Der Angeklagten wird Rechtsanwalt Thorsten Hein, Rügnerstraße 67 f, 64319 Pfungstadt als Pflichtverteidiger beigeordnet.

Gründe:
Es handelt sich zwar um keine schwere Tat, noch im Hinblick auf die auch in subjektiver Hinsicht zu beurteilenden Tathandlungen der Angeklagten um um eine schwierige Sach- oder Rechtslage. Der angeklagte Tatbestand der leichtfertigen Geldwäsche gemäß § 261 Abs. 1 Nr. 4 a beruht jedoch darauf, dass andere Personen gewerbsmäßig Untreuehandlungen begangen haben. Das Verfahren gegen die anderen Personen, insbesondere gegen den anderweitig Verfolgten X. ist jedoch abgetrennt und gesondert angeklagt worden. Der anderweitig Verfolgte F. hat sich bisher nach Aktenlage nicht geäußert. Die maßgeblichen Beurteilungsgrundlagen ergeben sich zwar aus der vorliegenden Akte gegen die Beschwerdeführerin, der weitere Verlauf und der Ausgang des Verfahrens gegen F. und andere Personen ist nicht bekannt. Eine abschliessende Beurteilung und Akteneinsicht kann hier nur über den Verteidiger und nicht über die Angeklagte selbst erfolgen.

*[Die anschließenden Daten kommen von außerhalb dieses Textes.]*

/-! ## The commands -/

theorem AnswersWith.mono {Q : Response → Prop} (hPQ : ∀ r, P r → Q r) (h : AnswersWith P s t) :
    AnswersWith Q s t := h.imp_right fun ⟨r, hr, ht⟩ => ⟨r, hPQ r hr, ht⟩

theorem exec_wrb_answersWith {imm : Byte} (e : exec (.wrb imm) s = .next t) :
    AnswersWith (fun r => WrbResponse r ∨ s.fault.map .fault = some r) s t :=
  whenLive_answersWith (by simp [WrbResponse]) (fun f hf => .inr (by simp [hf]))
    (whenMode_answersWith (by simp [WrbResponse]) fun e => (writeByte_answersWith e).mono fun _ => .inl) e

/-- RDB's stored faults are 1, 6 and 7 in a state of the invariant (10_state.md R36). -/
theorem exec_rdb_answersWith {imm : Byte} (h : BlockInv s) (e : exec (.rdb imm) s = .next t) :
    AnswersWith RdbResponse s t :=
  whenLive_answersWith (by simp [RdbResponse]) (fun f hf => rdbResponse_of_sticky (h.faultSticky f hf))
    (whenMode_answersWith (by simp [RdbResponse]) readByte_answersWith) e

theorem exec_close_answersWith {imm : Byte} (e : exec (.close imm) s = .next t) :
    AnswersWith CloseResponse s t := by
  have hok : CloseResponse .ok := by simp [CloseResponse]
  rw [exec, execClose] at e
  split at e
  · cases e
    exact .of_response hok rfl
  · split at e
    · exact closeStream_answersWith (s := { s with closed := true }) e
    · cases e
      exact .of_response hok rfl

theorem exec_flush_answersWith {imm : Byte} (e : exec (.flush imm) s = .next t) :
    AnswersWith (fun r => r ∈ [.ok, .fault .streamClosed] ∨ s.fault.map .fault = some r) s t :=
  whenLive_answersWith (by simp) (fun f hf => .inr (by simp [hf]))
    (fun e => by cases e; exact .of_response (r := .ok) (by simp) rfl) e

/-- Settles O51: each command's one response is of its kind. -/
theorem responsesOfCommands : Obligations.ResponsesOfCommands := fun _ _ _ _ h hresp =>
  ⟨fun e => (exec_wrb_answersWith e).holds hresp, fun e => (exec_rdb_answersWith h e).holds hresp,
    fun e => (exec_close_answersWith e).holds hresp, fun e => (exec_flush_answersWith e).holds hresp⟩

end Sys2Proof.Machine
end

section
/-! SUPPORT. The Sequence Key steps run by themselves, and path independence (O36, O37). -/

namespace Sys2Proof.Machine

/-! ## The key of a byte list (40_sequence_key.md R106, R107) -/

theorem skFromBytes_eq_mk (q : ByteSeq) : skFromBytes q = ⟨q, hash q⟩ := by
  calc skFromBytes q = ⟨(skFromBytes q).bytes, (skFromBytes q).hash⟩ := rfl
    _ = ⟨q, hash q⟩ := by rw [skFromBytes_bytes, skFromBytes_hash]

/-- R106: the bulk form is "empty-then-appending each byte in order". -/
theorem skFromBytes_eq_foldl (q : ByteSeq) : skFromBytes q = q.foldl skAppend emptyKey := by
  cases q with
  | nil => rfl
  | cons b q => rfl

/-- R107: a key built in bulk and then extended is the key built in bulk from all the bytes. -/
theorem foldl_skAppend_skFromBytes (q r : ByteSeq) :
    r.foldl skAppend (skFromBytes q) = skFromBytes (q ++ r) := by
  rw [skFromBytes_eq_foldl, skFromBytes_eq_foldl, List.foldl_append]

theorem skEq_iff {k l : Key} : skEq k l = true ↔ k.bytes = l.bytes := decide_eq_true_iff

/-- A consistent key (R100) is the key of its bytes. -/
theorem eq_skFromBytes_of_keyConsistent {k : Key} (h : keyConsistent k = true) : k = skFromBytes k.bytes := by
  have hk : k.hash = hash k.bytes := of_decide_eq_true h
  rw [skFromBytes_eq_mk, ← hk]

theorem exec_skFromBytes (q : ByteSeq) (s : State) :
    exec (.skFromBytes q) s = .next (giveResult (.key ⟨q, hash q⟩) s) := by
  rw [← skFromBytes_eq_mk]
  rfl

/-- Settles O37: each key is the key of its bytes, which appending in order extends. -/
theorem keysDoNotDependOnPath : Obligations.KeysDoNotDependOnPath := by
  refine ⟨fun s q => exec_skFromBytes q s, foldl_skAppend_skFromBytes, fun k l hk hl hkl => ?_⟩
  calc k = skFromBytes k.bytes := eq_skFromBytes_of_keyConsistent hk
    _ = skFromBytes l.bytes := by rw [skEq_iff.1 hkl]
    _ = l := (eq_skFromBytes_of_keyConsistent hl).symm

/-! ## The steps by themselves -/

/-- HASH_STEP (R104) at the parameters of 00_scope.md R7. -/
theorem hashStep_eq (h : HashWord) (b : Byte) : hashStep h b = h * 31 + b.zeroExtend 32 := rfl

theorem hash_eq_foldl (q : ByteSeq) :
    hash q = q.foldl (fun h c => h * 31 + c.zeroExtend 32) Config.hashSeed := by
  simp only [← hashStep_eq, hash, hashFrom]

/-- Settles O36: each step gives its function's value, whose hash is one HASH_STEP or their fold. -/
theorem sequenceKeyOperations : Obligations.SequenceKeyOperations := by
  intro s b k l q
  rw [← hashStep_eq, ← hashStep_eq, ← hash_eq_foldl]
  exact ⟨rfl, rfl, rfl, rfl⟩

end Sys2Proof.Machine
end

section
/-! SUPPORT. The encoder: ENCODE_STEP and ENCODE_FLUSH, by themselves and inside WRB and CLOSE (O21, O31,
O39, O54). -/

namespace Sys2Proof.Machine

variable {s : State}

/-! ## WRB that extends the match -/

/-- WRB of a byte that extends the match answers with no bit written (41_encoder.md R121,
44_stream_commands.md R205). -/
theorem writeByte_extend {b : Byte} {c : Nat} (h : revRead s (s.pending.getD [] ++ [b]) = some c) :
    writeByte b s = .next (respond .ok { s with pending := some (s.pending.getD [] ++ [b]) }) := by
  rw [writeByte, encodeStep_extend h, settleWith_val]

Maßgeblich ist jedoch, dass gegen die Angeklagte neben einer Geldstrafe auch eine Verfallsanordnung gemäß § 73 Abs. 1 Satz 2 StGB (in Höhe von 35.350 Euro) getroffen wurde. Daraus ergibt sich zwar lediglich ein betragsmäßig begrenzter Vermögensnachteil für die Angeklagte, so dass nicht zwangsläufig ein Fall einer notwendigen Verteidigung anzunehmen ist (vgl. KG Berlin vom 10.05.2012, 2 Ws 194/12). Es ist aber zu berücksichtigen, dass zwischen der geschädigten Firma pp. und der Angeklagten ein Zivilverfahren stattgefunden hat, das am 26.08.2014 mit einem Vergleich zur Abgeltung der Klageforderung in Höhe von 11.000 Euro geendet hat. Insoweit beruft sich die Angeklagte - auch wenn bisher ein Geständnis nicht abgelegt worden ist - auf einen Täter-Opfer-Ausgleich im Sinne des § 46 a StGB. Unabhängig davon ergeben sich im Zusammenhang mit einer Verwertung des arrestierten Vermögens zahlreiche weitere Rechtsfragen, die im Schreiben des Gerichts vom 13.11.2014 (BI. 324 bis 325 d.A.) angesprochen sind. Dabei wird auch zu prüfen sein, ob bzw. in welchem Umfang von der Härtevorschrift des § 73 c StGB Gebrauch zu machen ist (vgl. BGH 2 StR 254/10).

Es handelt sich dabei im Zusammenhang mit der Verfallsanordnung und insgesamt im Hinblick auf das umfassende Akteneinsichtsrecht sowie den Fragen eines Täter-Opfer-Ausgleichs um schwierig zu beurteilende Fragen. Die Beiordnung eines Verteidigers erscheint daher erforderlich.

Der Beschluss des Amtsgerichts Rosenheim vom 01.08.2014 war daher aufzuheben und Rechtsanwalt Hein als Pflichtverteidiger beizuordnen.